Work item: Copy exactly the lines of the data below that run from the line holding "theorem test_decode_rdx : decode" through the line holding "theorem test_decode_mcmp : decode", both ends included.

[Collected data]
>>>>

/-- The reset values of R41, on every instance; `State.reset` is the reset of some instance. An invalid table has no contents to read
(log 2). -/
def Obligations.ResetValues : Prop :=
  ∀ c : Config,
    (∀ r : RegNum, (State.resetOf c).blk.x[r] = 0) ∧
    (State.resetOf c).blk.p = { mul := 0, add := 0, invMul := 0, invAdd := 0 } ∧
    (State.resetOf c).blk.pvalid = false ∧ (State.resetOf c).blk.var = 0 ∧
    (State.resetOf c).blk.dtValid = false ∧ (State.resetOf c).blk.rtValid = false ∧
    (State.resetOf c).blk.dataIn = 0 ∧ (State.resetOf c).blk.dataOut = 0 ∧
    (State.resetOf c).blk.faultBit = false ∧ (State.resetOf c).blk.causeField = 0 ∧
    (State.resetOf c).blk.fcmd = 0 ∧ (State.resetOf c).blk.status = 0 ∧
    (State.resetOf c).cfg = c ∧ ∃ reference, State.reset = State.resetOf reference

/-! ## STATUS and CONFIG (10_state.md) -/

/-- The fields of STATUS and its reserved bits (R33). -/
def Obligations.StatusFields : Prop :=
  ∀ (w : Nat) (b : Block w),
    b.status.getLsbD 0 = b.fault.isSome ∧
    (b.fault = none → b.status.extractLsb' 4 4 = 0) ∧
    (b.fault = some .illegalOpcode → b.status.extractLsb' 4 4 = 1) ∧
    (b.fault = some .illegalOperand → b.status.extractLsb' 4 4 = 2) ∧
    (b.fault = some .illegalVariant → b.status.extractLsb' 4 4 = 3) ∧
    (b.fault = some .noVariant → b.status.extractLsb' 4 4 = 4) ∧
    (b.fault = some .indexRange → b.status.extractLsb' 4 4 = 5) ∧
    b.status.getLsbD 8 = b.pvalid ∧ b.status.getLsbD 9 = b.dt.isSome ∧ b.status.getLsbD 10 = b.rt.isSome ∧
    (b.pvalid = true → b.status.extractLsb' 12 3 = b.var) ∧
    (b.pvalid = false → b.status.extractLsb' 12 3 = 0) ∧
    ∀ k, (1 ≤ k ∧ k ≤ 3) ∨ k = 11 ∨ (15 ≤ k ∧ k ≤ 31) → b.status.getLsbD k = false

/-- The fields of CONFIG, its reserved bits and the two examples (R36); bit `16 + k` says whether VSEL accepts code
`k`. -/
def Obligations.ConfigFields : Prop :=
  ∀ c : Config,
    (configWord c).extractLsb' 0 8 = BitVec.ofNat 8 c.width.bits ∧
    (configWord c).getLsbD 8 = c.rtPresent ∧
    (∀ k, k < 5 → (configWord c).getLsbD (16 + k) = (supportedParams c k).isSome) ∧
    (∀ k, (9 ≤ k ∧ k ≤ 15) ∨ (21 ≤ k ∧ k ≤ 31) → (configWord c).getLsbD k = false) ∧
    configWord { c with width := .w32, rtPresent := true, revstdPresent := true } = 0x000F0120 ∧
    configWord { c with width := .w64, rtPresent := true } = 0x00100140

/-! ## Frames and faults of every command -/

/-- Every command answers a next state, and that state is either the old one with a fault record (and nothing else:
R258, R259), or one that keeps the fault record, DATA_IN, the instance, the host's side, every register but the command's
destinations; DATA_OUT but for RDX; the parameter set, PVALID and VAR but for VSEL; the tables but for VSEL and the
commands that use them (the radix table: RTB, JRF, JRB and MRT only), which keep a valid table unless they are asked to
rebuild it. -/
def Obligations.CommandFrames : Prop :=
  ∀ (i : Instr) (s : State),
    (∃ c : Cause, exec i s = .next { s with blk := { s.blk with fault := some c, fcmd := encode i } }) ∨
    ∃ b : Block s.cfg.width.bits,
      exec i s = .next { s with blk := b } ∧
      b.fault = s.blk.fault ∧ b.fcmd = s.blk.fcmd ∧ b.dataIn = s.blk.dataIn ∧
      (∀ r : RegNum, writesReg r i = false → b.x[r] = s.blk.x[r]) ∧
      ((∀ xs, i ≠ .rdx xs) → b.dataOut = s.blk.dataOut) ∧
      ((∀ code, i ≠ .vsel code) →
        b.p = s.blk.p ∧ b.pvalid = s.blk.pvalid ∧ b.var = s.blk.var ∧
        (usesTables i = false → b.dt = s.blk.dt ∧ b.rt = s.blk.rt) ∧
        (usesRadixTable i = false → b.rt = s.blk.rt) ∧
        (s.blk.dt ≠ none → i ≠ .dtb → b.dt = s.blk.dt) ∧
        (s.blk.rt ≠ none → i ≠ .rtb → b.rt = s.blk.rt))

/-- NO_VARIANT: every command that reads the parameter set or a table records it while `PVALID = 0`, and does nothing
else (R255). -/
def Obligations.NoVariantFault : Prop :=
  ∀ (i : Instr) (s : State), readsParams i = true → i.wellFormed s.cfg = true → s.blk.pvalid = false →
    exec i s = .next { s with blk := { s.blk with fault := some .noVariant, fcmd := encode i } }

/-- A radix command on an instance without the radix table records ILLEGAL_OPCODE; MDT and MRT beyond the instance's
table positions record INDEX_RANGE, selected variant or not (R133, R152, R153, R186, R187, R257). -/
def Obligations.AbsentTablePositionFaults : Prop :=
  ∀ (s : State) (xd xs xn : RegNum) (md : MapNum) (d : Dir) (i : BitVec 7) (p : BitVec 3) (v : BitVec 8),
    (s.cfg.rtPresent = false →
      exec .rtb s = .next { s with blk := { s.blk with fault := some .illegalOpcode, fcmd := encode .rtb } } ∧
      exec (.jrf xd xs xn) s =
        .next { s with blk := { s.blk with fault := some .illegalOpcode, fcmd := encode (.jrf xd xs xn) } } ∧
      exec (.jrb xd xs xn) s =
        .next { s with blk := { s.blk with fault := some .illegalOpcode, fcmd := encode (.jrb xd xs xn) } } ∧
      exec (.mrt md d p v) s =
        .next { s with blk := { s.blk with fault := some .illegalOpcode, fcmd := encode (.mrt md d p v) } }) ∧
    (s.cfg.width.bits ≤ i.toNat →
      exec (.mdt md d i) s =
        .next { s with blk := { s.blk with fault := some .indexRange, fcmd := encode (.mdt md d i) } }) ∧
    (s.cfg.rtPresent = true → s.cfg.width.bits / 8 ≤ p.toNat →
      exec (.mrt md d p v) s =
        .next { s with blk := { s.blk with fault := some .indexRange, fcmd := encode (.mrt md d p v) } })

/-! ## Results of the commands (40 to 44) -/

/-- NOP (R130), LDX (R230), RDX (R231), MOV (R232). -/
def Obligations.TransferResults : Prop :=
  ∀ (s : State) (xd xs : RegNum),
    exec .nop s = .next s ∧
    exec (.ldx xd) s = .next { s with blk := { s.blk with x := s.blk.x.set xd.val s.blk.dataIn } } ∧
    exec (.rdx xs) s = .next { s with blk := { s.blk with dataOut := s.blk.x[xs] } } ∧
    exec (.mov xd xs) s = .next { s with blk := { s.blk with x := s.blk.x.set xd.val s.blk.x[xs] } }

<<<<
>>>>

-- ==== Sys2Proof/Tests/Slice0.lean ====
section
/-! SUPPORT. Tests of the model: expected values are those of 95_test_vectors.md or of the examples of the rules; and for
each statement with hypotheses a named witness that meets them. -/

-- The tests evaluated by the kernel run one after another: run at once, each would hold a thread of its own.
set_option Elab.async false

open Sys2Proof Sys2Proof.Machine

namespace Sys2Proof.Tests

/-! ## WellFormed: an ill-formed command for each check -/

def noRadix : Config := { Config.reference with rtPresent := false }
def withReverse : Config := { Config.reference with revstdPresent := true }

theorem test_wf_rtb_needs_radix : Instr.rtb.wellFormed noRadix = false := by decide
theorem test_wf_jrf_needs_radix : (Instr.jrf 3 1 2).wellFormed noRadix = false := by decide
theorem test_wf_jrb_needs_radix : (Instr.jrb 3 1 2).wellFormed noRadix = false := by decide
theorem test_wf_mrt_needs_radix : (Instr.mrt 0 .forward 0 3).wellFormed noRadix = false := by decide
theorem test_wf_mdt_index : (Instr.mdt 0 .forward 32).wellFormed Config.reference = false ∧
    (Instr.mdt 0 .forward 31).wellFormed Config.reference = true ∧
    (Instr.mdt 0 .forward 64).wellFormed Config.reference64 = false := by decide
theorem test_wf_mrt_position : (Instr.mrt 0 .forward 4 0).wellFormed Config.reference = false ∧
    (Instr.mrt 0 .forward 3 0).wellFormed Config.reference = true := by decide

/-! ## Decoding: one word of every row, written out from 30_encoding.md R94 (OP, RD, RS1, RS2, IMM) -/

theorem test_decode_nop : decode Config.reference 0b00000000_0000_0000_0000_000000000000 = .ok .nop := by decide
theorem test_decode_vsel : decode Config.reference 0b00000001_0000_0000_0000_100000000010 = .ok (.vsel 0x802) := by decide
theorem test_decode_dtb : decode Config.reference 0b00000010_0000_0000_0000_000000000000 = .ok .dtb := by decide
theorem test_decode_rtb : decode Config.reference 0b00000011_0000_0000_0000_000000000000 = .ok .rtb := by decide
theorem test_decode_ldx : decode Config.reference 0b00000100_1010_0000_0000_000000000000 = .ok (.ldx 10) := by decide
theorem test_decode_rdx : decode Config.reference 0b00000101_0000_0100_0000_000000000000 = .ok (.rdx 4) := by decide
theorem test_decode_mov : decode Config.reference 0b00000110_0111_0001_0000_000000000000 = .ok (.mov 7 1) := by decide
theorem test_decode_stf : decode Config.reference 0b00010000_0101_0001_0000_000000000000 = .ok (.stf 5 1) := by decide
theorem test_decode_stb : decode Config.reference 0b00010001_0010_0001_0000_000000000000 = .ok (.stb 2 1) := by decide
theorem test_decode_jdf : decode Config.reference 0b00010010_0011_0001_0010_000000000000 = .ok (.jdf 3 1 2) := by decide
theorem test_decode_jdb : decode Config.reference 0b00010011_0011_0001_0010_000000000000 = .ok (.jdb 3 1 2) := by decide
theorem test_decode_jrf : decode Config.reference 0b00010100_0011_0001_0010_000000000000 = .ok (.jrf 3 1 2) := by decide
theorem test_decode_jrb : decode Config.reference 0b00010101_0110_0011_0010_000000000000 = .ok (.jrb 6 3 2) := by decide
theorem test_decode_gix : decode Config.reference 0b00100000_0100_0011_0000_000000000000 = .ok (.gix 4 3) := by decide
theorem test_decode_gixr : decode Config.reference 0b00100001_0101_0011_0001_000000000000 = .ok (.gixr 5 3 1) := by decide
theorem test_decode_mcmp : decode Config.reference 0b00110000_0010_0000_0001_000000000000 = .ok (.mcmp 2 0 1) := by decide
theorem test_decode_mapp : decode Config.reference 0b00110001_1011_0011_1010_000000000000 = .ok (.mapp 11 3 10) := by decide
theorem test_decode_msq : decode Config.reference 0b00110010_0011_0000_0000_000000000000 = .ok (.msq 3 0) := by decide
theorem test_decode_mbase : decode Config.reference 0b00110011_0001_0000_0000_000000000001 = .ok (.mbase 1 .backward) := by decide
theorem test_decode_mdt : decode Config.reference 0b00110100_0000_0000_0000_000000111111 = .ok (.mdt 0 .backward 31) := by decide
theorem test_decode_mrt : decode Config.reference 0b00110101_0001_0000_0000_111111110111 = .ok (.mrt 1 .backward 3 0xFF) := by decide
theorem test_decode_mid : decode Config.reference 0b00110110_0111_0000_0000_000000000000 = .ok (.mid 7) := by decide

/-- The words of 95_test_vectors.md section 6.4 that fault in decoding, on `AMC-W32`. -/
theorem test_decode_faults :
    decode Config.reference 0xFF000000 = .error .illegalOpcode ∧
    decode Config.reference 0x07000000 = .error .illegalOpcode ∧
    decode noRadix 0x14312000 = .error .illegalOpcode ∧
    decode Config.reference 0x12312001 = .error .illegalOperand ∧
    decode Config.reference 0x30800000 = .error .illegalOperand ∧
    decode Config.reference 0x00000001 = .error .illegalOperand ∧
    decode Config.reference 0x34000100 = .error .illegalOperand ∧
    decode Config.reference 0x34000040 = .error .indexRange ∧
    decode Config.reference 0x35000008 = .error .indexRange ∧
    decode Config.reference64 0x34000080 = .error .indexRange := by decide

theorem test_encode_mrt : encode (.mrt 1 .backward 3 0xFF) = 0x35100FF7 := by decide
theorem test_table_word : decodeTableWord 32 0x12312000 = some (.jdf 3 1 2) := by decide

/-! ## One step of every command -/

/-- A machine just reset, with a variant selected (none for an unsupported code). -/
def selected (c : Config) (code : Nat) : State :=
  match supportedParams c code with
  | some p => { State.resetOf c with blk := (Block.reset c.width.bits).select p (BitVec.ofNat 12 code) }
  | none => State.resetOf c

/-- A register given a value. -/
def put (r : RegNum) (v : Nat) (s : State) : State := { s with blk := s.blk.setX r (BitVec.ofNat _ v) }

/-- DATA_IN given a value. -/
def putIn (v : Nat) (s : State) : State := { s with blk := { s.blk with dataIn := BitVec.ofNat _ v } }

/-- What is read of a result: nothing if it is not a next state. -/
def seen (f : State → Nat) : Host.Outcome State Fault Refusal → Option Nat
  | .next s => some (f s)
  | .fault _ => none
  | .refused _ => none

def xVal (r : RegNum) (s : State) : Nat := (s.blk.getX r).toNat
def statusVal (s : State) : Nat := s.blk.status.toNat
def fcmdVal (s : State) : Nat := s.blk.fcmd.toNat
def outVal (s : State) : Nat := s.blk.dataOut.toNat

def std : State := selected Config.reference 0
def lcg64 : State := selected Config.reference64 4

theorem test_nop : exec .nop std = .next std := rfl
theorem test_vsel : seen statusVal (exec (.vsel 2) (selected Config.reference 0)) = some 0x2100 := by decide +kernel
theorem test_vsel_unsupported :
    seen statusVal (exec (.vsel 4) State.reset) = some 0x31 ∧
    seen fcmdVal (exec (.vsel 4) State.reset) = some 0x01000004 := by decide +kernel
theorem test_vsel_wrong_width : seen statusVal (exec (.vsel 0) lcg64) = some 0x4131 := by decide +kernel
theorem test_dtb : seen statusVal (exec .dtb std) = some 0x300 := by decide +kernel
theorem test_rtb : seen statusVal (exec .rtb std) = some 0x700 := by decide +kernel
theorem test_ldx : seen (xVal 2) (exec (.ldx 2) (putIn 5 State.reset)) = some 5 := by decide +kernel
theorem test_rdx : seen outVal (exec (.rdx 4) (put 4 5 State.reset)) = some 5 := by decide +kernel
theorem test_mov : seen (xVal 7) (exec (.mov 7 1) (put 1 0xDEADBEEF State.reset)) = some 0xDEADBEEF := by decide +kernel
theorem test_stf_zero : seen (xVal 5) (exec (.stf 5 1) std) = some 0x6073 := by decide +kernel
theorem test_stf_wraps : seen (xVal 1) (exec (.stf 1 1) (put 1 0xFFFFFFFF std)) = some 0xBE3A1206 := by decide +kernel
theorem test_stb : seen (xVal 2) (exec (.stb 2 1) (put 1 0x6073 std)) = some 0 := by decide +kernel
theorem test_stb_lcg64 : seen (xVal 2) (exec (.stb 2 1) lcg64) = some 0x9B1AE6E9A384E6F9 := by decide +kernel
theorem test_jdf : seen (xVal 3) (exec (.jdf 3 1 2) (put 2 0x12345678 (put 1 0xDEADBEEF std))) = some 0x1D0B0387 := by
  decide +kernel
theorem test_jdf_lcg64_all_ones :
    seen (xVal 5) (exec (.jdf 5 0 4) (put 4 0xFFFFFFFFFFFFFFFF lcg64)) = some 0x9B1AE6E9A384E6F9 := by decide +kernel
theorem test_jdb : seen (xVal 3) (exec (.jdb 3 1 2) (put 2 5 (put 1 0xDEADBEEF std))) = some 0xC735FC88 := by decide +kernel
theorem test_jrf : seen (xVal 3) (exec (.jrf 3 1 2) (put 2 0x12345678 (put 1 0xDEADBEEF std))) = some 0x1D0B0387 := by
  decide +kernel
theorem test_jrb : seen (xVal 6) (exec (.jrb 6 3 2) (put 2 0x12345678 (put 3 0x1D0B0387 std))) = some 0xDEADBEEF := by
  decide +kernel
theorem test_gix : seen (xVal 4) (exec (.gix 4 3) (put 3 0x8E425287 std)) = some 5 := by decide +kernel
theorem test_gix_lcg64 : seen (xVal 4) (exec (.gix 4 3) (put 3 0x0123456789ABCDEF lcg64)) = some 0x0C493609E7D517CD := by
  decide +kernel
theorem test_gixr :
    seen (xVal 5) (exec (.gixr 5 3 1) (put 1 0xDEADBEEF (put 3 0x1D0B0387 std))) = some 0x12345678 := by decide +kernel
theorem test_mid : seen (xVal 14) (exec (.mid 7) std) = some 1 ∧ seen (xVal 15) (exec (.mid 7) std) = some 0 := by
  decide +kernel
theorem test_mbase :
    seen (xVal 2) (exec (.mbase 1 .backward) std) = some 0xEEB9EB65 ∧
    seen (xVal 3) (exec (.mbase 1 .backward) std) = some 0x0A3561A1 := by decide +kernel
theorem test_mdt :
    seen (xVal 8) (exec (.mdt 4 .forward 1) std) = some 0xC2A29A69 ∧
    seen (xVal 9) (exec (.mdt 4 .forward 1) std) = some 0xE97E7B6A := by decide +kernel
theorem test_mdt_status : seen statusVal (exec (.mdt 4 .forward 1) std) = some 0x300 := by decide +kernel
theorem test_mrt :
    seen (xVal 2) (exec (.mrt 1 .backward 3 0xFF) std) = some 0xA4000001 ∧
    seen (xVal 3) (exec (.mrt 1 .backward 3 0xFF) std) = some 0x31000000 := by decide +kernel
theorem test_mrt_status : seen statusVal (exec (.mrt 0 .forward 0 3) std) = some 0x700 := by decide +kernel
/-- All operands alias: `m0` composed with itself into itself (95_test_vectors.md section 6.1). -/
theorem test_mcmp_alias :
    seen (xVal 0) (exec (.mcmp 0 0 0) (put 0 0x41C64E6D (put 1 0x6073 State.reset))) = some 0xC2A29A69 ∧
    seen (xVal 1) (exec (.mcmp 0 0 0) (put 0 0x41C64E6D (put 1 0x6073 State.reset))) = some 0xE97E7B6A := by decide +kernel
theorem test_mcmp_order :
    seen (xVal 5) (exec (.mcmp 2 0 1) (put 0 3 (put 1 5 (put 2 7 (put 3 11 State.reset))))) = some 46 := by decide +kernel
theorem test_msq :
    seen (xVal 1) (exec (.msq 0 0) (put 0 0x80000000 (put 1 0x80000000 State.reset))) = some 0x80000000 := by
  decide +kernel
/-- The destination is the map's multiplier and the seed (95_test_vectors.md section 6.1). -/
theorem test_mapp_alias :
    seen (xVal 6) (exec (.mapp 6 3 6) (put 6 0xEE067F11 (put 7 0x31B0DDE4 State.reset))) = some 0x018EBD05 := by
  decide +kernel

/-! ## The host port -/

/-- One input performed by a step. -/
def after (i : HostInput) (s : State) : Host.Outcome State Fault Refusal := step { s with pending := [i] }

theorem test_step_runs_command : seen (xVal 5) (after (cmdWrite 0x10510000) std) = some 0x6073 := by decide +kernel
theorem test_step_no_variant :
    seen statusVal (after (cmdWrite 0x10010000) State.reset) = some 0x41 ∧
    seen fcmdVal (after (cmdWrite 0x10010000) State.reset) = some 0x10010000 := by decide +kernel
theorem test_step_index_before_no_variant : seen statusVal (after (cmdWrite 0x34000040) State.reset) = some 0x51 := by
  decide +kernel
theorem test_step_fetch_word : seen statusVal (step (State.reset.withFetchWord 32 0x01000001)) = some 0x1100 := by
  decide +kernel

<<<<

Response to this exercise:
theorem test_decode_rdx : decode Config.reference 0b00000101_0000_0100_0000_000000000000 = .ok (.rdx 4) := by decide
theorem test_decode_mov : decode Config.reference 0b00000110_0111_0001_0000_000000000000 = .ok (.mov 7 1) := by decide
theorem test_decode_stf : decode Config.reference 0b00010000_0101_0001_0000_000000000000 = .ok (.stf 5 1) := by decide
theorem test_decode_stb : decode Config.reference 0b00010001_0010_0001_0000_000000000000 = .ok (.stb 2 1) := by decide
theorem test_decode_jdf : decode Config.reference 0b00010010_0011_0001_0010_000000000000 = .ok (.jdf 3 1 2) := by decide
theorem test_decode_jdb : decode Config.reference 0b00010011_0011_0001_0010_000000000000 = .ok (.jdb 3 1 2) := by decide
theorem test_decode_jrf : decode Config.reference 0b00010100_0011_0001_0010_000000000000 = .ok (.jrf 3 1 2) := by decide
theorem test_decode_jrb : decode Config.reference 0b00010101_0110_0011_0010_000000000000 = .ok (.jrb 6 3 2) := by decide
theorem test_decode_gix : decode Config.reference 0b00100000_0100_0011_0000_000000000000 = .ok (.gix 4 3) := by decide
theorem test_decode_gixr : decode Config.reference 0b00100001_0101_0011_0001_000000000000 = .ok (.gixr 5 3 1) := by decide
theorem test_decode_mcmp : decode Config.reference 0b00110000_0010_0000_0001_000000000000 = .ok (.mcmp 2 0 1) := by decide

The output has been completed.